Re: My first and second builds...

Post by ThatTallGuy » 02 Mar 2010, 12:12

Love the detached platen idea and the handle out of line of sight of the cameras. Is it light enough so lifting it 200 times is not an issue?

On your second build, I don't see what keeps the two halves of the bookrest from sliding apart and letting the book fall open wider.

alrumich
Posts: 18
Joined: 04 Mar 2014, 00:52

Re: My first and second builds...

Post by alrumich » 02 Mar 2010, 12:31

ThatTallGuy wrote:Love the detached platen idea and the handle out of line of sight of the cameras. Is it light enough so lifting it 200 times is not an issue?

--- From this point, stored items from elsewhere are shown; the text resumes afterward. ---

-- ==== Sys2Proof/Machine/Flags.lean ====
section
/-! DEFINITION. Flag computations: the end marker `END` and the character checks that set it (spec/42_decoder.md R85 to
R88), the status bits (spec/10_state.md R21, R22). -/

namespace Sys2Proof.Machine

/-- The four failure causes, numbered 1 to 4 in the source's order (R111 to R115). They are ghost data of the failure
exit: the block has no cause register. Log 21. -/
inductive FailCause where
  | whitespaceInInput
  | unexpectedPadCharacter
  | invalidSymbol
  | truncatedInput
deriving DecidableEq, Repr

/-- The pad rule (R87): what `END` becomes when a `=` arrives, `none` where the pad is misplaced. With `END` set a pad
is accepted at every position and `END` keeps its value (D12, log 16). -/
def padMark (pos endMark : BitVec 2) : Option (BitVec 2) :=
  if endMark = 0#2 then
    if pos = 2#2 then some 1#2
    else if pos = 3#2 then some 2#2
    else none
  else some endMark

/-- The checks of one character (R85): its value and the `END` it leaves, or the cause that ends the operation. A
non-`=` character is always validated and always contributes its own value (R88, D11, log 16). -/
def checkChar (c : Byte) (pos endMark : BitVec 2) : Except FailCause (SymVal × BitVec 2) :=
  match classify c with
  | .ws => .error .whitespaceInInput
  | .pad =>
    match padMark pos endMark with
    | some e => .ok (0#6, e)
    | none => .error .unexpectedPadCharacter
  | .symbol v => .ok (v, endMark)
  | .invalid => .error .invalidSymbol

/-- `STATUS.BUSY = (PHASE = RUN)` (R21). -/
def State.busy {w : Nat} (s : State w) : Bool := s.phase = .run

/-- `STATUS.DONE = (PHASE = DONE)` (R21). -/
def State.isDone {w : Nat} (s : State w) : Bool := s.phase = .done

/-- What the host may read of an operation's outcome (R137): `RESULT` and `STATUS.FAIL`, only when
`STATUS.DONE = 1`. -/
def State.hostResult {w : Nat} (s : State w) : Option (Word w × Bool) :=
  if s.isDone then some (s.result, s.fail) else none

end Sys2Proof.Machine
end

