/-! ### Well-formedness, one ill-formed term for each constructor -/

theorem test_wf_rejects_enclen : (Instr.b64enclen 4294967296).wf = false := by decide
theorem test_wf_rejects_declen : (Instr.b64declen 4294967296).wf = false := by decide
theorem test_wf_rejects_enc : (Instr.b64enc 4294967296).wf = false := by decide
theorem test_wf_rejects_dec : (Instr.b64dec 4294967296).wf = false := by decide
theorem test_wf_accepts_largest : (Instr.b64enc 4294967295).wf = true := by decide

/-! ### Decoding words written out from R46: `OP` in bits 33:32, `LEN` in bits 31:0 -/

theorem test_decode_enclen : decode 0b00_00000000000000000000000000000101#34 = .b64enclen 5 := by decide
theorem test_decode_declen : decode 0b01_00000000000000000000000000001000#34 = .b64declen 8 := by decide
theorem test_decode_enc : decode 0b10_10000000000000000000000000000011#34 = .b64enc 2147483651 := by decide
theorem test_decode_dec : decode 0b11_11111111111111111111111111111111#34 = .b64dec 4294967295 := by decide
theorem test_decode_table_word : decodeTableWord 40 0x300000008 = some (.b64dec 8) := by decide
theorem test_decode_refuses_wider_number : decodeNat 0x400000000 = .error .widerThanCommandWord := rfl

/-! ### The machine, one step each -/

/-- S2 and S5 of spec/95_test_vectors.md: `B64ENCLEN` of 1 is 4 and of 4 is 8. -/
theorem test_enclen : seen (exec (.b64enclen 1) State.reset) 0 = some (4, false, []) ∧
    seen (exec (.b64enclen 4) State.reset) 0 = some (8, false, []) := by decide

/-- R105: `B64DECLEN` of 5 is 3 and of 11 is 8. -/
theorem test_declen : seen (exec (.b64declen 5) State.reset) 0 = some (3, false, []) ∧
    seen (exec (.b64declen 11) State.reset) 0 = some (8, false, []) := by decide

/-- R7, R108: at `LENW = 16` the largest admitted `B64ENC` length is 24573, and `FAILVAL` is 0xFFFF (R22). -/
theorem test_other_width :
    refusalOf (execAt (.b64enclen 24574) (State.resetAt 16)) = some .lengthBound ∧
      seen (execAt (.b64enclen 24573) (State.resetAt 16)) 0 = some (32764, false, []) ∧
      seen (execAt (.b64dec 1) (State.resetAt 16)) 0 = some (0xFFFF, true, []) := by decide

/-- R46, R47 at `LENW = 16`: `OP` in bits 17:16 of an 18-bit word. -/
theorem test_decode_other_width :
    decode (w := 16) 0b10_0000000000000101#18 = .b64enc 5 ∧ encode (.b64enc 5) 16 = 0b10_0000000000000101#18 := by decide

/-- V1: `"Man"` encodes to `"TWFu"`. -/
theorem test_enc_man : seen (exec (.b64enc 3) (withSource [0x4D, 0x61, 0x6E] 4)) 4 =
    some (4, false, [0x54, 0x57, 0x46, 0x75]) := by decide

/-- V3: `"M"` encodes to `"TQ=="`. -/
theorem test_enc_m : seen (exec (.b64enc 1) (withSource [0x4D] 4)) 4 =
    some (4, false, [0x54, 0x51, 0x3D, 0x3D]) := by decide

/-- R97: `"TWE=TQ=="` decodes to 4D 61 4D 00, the end marker staying 2. -/
theorem test_dec_marker_stays : seen (exec (.b64dec 8) (withSource [0x54, 0x57, 0x45, 0x3D, 0x54, 0x51, 0x3D, 0x3D] 6)) 4 =
    some (4, false, [0x4D, 0x61, 0x4D, 0x00]) := by decide

/-- V7: `"QQ =="` fails, at the space. -/
theorem test_dec_whitespace : seen (exec (.b64dec 5) (withSource [0x51, 0x51, 0x20, 0x3D, 0x3D] 3)) 0 =
    some (0xFFFFFFFF, true, []) := by decide

/-- R38: a destination one element short. -/
theorem test_enc_short_buffer : faultOf (exec (.b64enc 1) (withSource [0x4D] 3)) = some .dstOverrun := by decide

/-- R43: source and destination share one element. -/
theorem test_overlap : refusalOf (exec (.b64enc 3) { State.reset with bufs := ⟨0, 2, 4⟩ }) = some .buffersOverlap := by
  decide

/-- P1-like: a word placed as the host's next command is the one the next step runs. -/
theorem test_fetch_word : seen (step (State.reset.withFetchWord 40 0x000000003)) 0 = some (4, false, []) ∧
    seen (step (State.reset.withFetchWord 40 0x300000000)) 0 = some (0, false, []) := by decide

theorem test_reset_memory_wf : State.reset.mem.wf := by decide

/-- `RunInv`, evaluated clause by clause. -/
def runCheck (s : State) : Bool :=
  isTransform s.op && decide (s.len.toNat < 2 ^ (Config.LENW - 1)) &&
    decide (estimate s.op s.len.toNat < 2 ^ (Config.LENW - 1)) && !s.bufs.overlap s.len.toNat &&
    decide (s.si.toNat ≤ s.len.toNat) &&
    decide (s.op = opB64Enc → s.endMark = 0#2 ∧ s.pos.toNat + s.si.toNat % 3 = 2 ∧ s.di.toNat = 4 * (s.si.toNat / 3) ∧
      s.acc.toNat % 2 ^ (8 * (s.pos.toNat + 1)) = 0) &&
    decide (s.op = opB64Dec → s.endMark ≠ 3#2 ∧ s.pos.toNat = s.si.toNat % 4 ∧ s.acc.toNat < 2 ^ (6 * s.pos.toNat) ∧
      s.di.toNat ≤ 3 * (s.si.toNat / 4) ∧ (s.endMark = 0#2 → s.di.toNat = 3 * (s.si.toNat / 4)))

/-- `Invariant`, evaluated clause by clause. -/
def invCheck (s : State) : Bool :=
  decide s.mem.wf && decide (s.fail = true ↔ s.result = Config.failVal) &&
    decide (s.fail = false → s.result.toNat < 2 ^ (Config.LENW - 1)) &&
    decide (s.phase = .idle → s.fail = false ∧ s.result = 0) && (decide (s.phase ≠ .run) || runCheck s)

On your second build, I don't see what keeps the two halves of the bookrest from sliding apart and letting the book fall open wider.
#1 :: It is light enough: two pieces of particle board (11" x 11"), two sheets of thin Plexiglas (12" x 14") and an almost weightless handle. At first, there was some discomfort (I guess that depends on the height), but then I could make over 1,000 images w/o even noticing it. (You do not need to lift it too high to turn pages).

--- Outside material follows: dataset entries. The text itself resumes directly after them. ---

-- ==== Sys2Proof/Syntax.lean ====
section
/-! DEFINITION. The instructions of the block: the four commands a CMD write can issue (R81).
A command word has no operand field (R82), so no constructor has an argument. -/

namespace Sys2Proof

/-- The rows of spec/opcode_table.json.  "Commands are this block's instructions" (R18). -/
inductive Instr where
  /-- ENCODE_ALIGNED, OP = 0 (R140). -/
  | encodeAligned
  /-- ENCODE_COMPACT, OP = 1 (R140). -/
  | encodeCompact
  /-- DISPATCH, OP = 2 (R190). -/
  | dispatch
  /-- DECODE, OP = 3 (R230). -/
  | decode
deriving DecidableEq, Repr

end Sys2Proof
end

#2 :: As you can see, one half has a long "tongue," while another one has an extra plate, which makes an opening through which that tongue comes. I can adjust the width moving them apart or joining them together, yet the "tongue" goes into the opening tightly enough to keep both halves from sliding apart. Simple and effective. Although, of course, time will show how practical it is.

ThatTallGuy
Posts: 16
Joined: 04 Mar 2014, 00:52

Re: My first and second builds...

Post by ThatTallGuy » 02 Mar 2010, 13:09

I saw the tongue; I didn't get that it fit snugly. I thought it was just a support for the book spine. I guess that's what you can do when you have more than a jigsaw and a drill as tools. :D Thanks.

alrumich
Posts: 18
Joined: 04 Mar 2014, 00:52

Re: My first and second builds...

Post by alrumich » 02 Mar 2010, 20:37

ThatTallGuy wrote:I saw the tongue; I didn't get that it fit snugly. I thought it was just a support for the book spine. I guess that's what you can do when you have more than a jigsaw and a drill as tools. :D Thanks.
Actually, I only have a jigsaw and a drill. Moreover, I do not have a workbench or any other working surface except for a floor in my basement. I wish I could have access to a table saw. Anyways, it is doable with a jigsaw, even though rather painful (and not only figuratively).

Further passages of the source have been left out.